The North Adams office opened June 1st. It’s run by volunteers including Waterman, who has made the nonprofit a full-time endeavor. It aims to connect people with treatment resources, while serving as a place for people who are addicted to opioids and their families to talk to others with similar experiences.

“We’re not doctors,” Waterman said. “We’re just people that have experience. That have been there. That have children who have been addicted. Children in recovery. We have life experience.”

The center is open Mondays, Wednesdays and Fridays from 9 to 2 and by appointment. Waterman says she hopes to expand the hours and services offered, including recovery meetings, therapy and job search assistance.

Between 2000 and 2015, an estimated 142 people died from unintentional opioid overdoses in Berkshire County, according to May 2016 data from the state Department of Public Health. Ninety-four of those deaths occurred between 2012 and 2015.

Similar efforts across the region are endeavoring to combat the crisis as well—the George Crane Memorial Center is looking to expand its peer recovery support center in Pittsfield. An estimated 700 people attend meetings and seek support at the Linden Street location.

Moreover, Berkshire Medical Center plans to open a 30-bed, post-detox recovery unit where people can stay for up to 30 days in the first week of July.

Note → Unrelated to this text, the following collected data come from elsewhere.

theorem issue_withHostOf {r : Record} (e : issue .serializer r s = .next t) :
    issue .serializer r (s.withHostOf h) = .next (t.withHostOf h) := by
  obtain ⟨hl, ⟨⟨why, hd⟩, rfl⟩ | ⟨i, u, hd, hu, rfl⟩⟩ := issue_next e
  · exact issue_refused (s := s.withHostOf h) hl hd
  · have hi : i = .emit ∨ i = .reserved := decode_serializer_ok hd
    rw [issue_ok hd (exec_withHostOf h hi hu), settle_withHostOf h hi]

/-- At its turn the serializer issues a record. -/
theorem step_serializer (hnext : s.nextAgent = .serializer) :
    ∃ r, s.serializerAction = .request r ∧ step s = issue .serializer r s.takeTurn := by
  obtain ⟨r, hr⟩ : ∃ r, s.serializerAction = .request r := by
    unfold State.serializerAction
    split
    · exact ⟨_, rfl⟩
    · exact ⟨_, rfl⟩
  have hact : s.actionOf s.nextAgent = .request r := by rw [hnext]; exact hr
  exact ⟨r, hr, by rw [step_request hact, hnext]⟩

theorem step_withHostOf (hnext : s.nextAgent = .serializer) (e : step s = .next t) :
    step (s.withHostOf h) = .next (t.withHostOf h) := by
  obtain ⟨r, hr, hs⟩ := step_serializer hnext
  obtain ⟨r', hr', hs'⟩ := step_serializer (s := s.withHostOf h) hnext
  obtain rfl : r = r' := Action.request.inj (hr.symm.trans hr')
  rw [hs']
  exact issue_withHostOf h (hs.symm.trans e)

end WithHostOf

/-- Settles O40: the host's fields given are those of a state. -/
theorem serializerIgnoresTheHost : Obligations.SerializerIgnoresTheHost :=
  fun s _ d repo prog adc ret =>
    step_withHostOf { s with driver := d, repo := repo, prog := prog, adc := adc, ret := ret }

end Sys2Proof.Machine

/-! ## The host alone (42_pixel_stream.md rule R149)

What the host does depends on the queue only by the turns at which its PUSH is held, and those leave it as it is. So the
words it pushes are those it would push with the block to itself, whatever the depth and the schedule. -/

namespace Sys2Proof

/-- No record of the host's names EMIT (rule R68). -/
theorem decode_host_ne_emit (r : Record) : decode .host r ≠ .ok .emit := by
  unfold decode
  split
  · rw [onlyFrom_self]; unfold decodeConvert; split <;> simp
  · simp
  · rw [onlyFrom_of_ne (by decide)]; simp
  · simp

end Sys2Proof

namespace Sys2Proof.Machine

/-- The host of `s` with the block to itself: nothing queued or marked, a depth at which no PUSH is held, no other
agent. -/
def State.hostView (s : State) : State :=
  { s with
    cfg := { s.cfg with qdepth := 1 }, queue := [], out := [], fault := none, refused := false, serRecords := [],
    sched := { turns := [], rounds := 0 } }

/-- A turn of the host, whoever the schedule names. -/
def hostTurn (s : State) : Result := perform .host s.hostAction s

/-- The words the host pushes in `n` turns, when it has the block to itself at each. -/
def hostWords : Nat → State → List Word32
  | 0, _ => []
  | n + 1, s =>
    match hostTurn s.hostView with
    | .next t => s.hostView.accepted ++ hostWords n t
    | .fault _ => []
    | .refused _ => []

/-- From `s` to `t` the host has stood still and no word was accepted, or it has taken the turn it takes alone, with
the same words accepted. -/
def HostFollows (s t : State) : Prop :=
  (t.hostView = s.hostView ∧ s.accepted = []) ∨
    ∃ v, hostTurn s.hostView = .next v ∧ v.hostView = t.hostView ∧ s.accepted = s.hostView.accepted

section HostView
variable (s : State)

@[simp] theorem State.hostView_live : s.hostView.live = true := rfl

@[simp] theorem State.hostView_hasRoom : s.hostView.hasRoom = true := rfl

@[simp] theorem State.hostView_hostView : s.hostView.hostView = s.hostView := rfl

@[simp] theorem State.takeTurn_hostView : s.takeTurn.hostView = s.hostView := rfl

@[simp] theorem State.hostView_hostAction : s.hostView.hostAction = s.hostAction := rfl

theorem State.agentDone_hostView : (s.agentDone .host).hostView = (s.hostView.agentDone .host).hostView := by
  have hd : s.hostView.driver = s.driver := rfl
  unfold State.agentDone
  rw [hd]
  cases s.driver with
  | repository => rfl
  | records => rfl

end HostView

/-- Alone, the host is never held. -/
theorem State.hostView_holds (s : State) {i : Instr} (hi : i ≠ .emit) : s.hostView.holds i = false := by
  cases i with
  | convert h sat v => rfl
  | push w => rfl
  | emit => exact absurd rfl hi
  | reserved => rfl

section HostTurn
variable {s t : State}

/-- An instruction that is not held does to the host, and to the marks, what it does when the host is alone. -/
theorem exec_hostView {i : Instr} (hi : i ≠ .emit) (hh : s.holds i = false) (e : exec i s = .next t) :
    ∃ v, exec i s.hostView = .next v ∧ v.hostView = t.hostView ∧ v.live = t.live := by
  have hl : s.live = true := exec_live e
  cases i with
  | convert h sat v =>
    obtain ⟨-, ⟨w, hw, rfl⟩ | ⟨f, hf, rfl⟩⟩ := execConvert_next e
    · exact ⟨s.hostView.returnWord w, execConvert_word s.hostView_live hw, rfl, hl.symm⟩
    · exact ⟨s.hostView.raiseFault f, execConvert_range s.hostView_live hf, rfl, rfl⟩
  | push w =>
    obtain ⟨-, ⟨hr, rfl⟩ | ⟨hr, rfl⟩⟩ := execPush_next e
    · exact ⟨s.hostView.enqueue w, execPush_room s.hostView_live s.hostView_hasRoom, rfl, hl.symm⟩
    · simp [hr] at hh
  | emit => exact absurd rfl hi
  | reserved =>
    obtain ⟨-, rfl⟩ := execReserved_next e
    exact ⟨s.hostView.refuse, whenLive_of_live s.hostView_live _, rfl, by simp⟩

Dr. Alex Sabo, who chairs BMC’s Department of Psychiatry and Behavioral Health, says the Pittsfield location will be the first of its kind in Berkshire County.

“After a detox, which might take three to five days, a patient then in the past might be going back out into an environment where they would get less support or they might be exposed to other people using alcohol or drugs,” said Sabo.

Across the state border in New York, Governor Andrew Cuomo recently launched an opioid task force to develop a comprehensive plan to combat the addiction crisis there. And in Vermont, Governor Peter Shumlin expanded the treatment options for heroin addiction and has been leading a coalition of New England states in appealing to Congress for the expansion of medical professionals licensed to prescribe addiction treatment medications like Suboxone.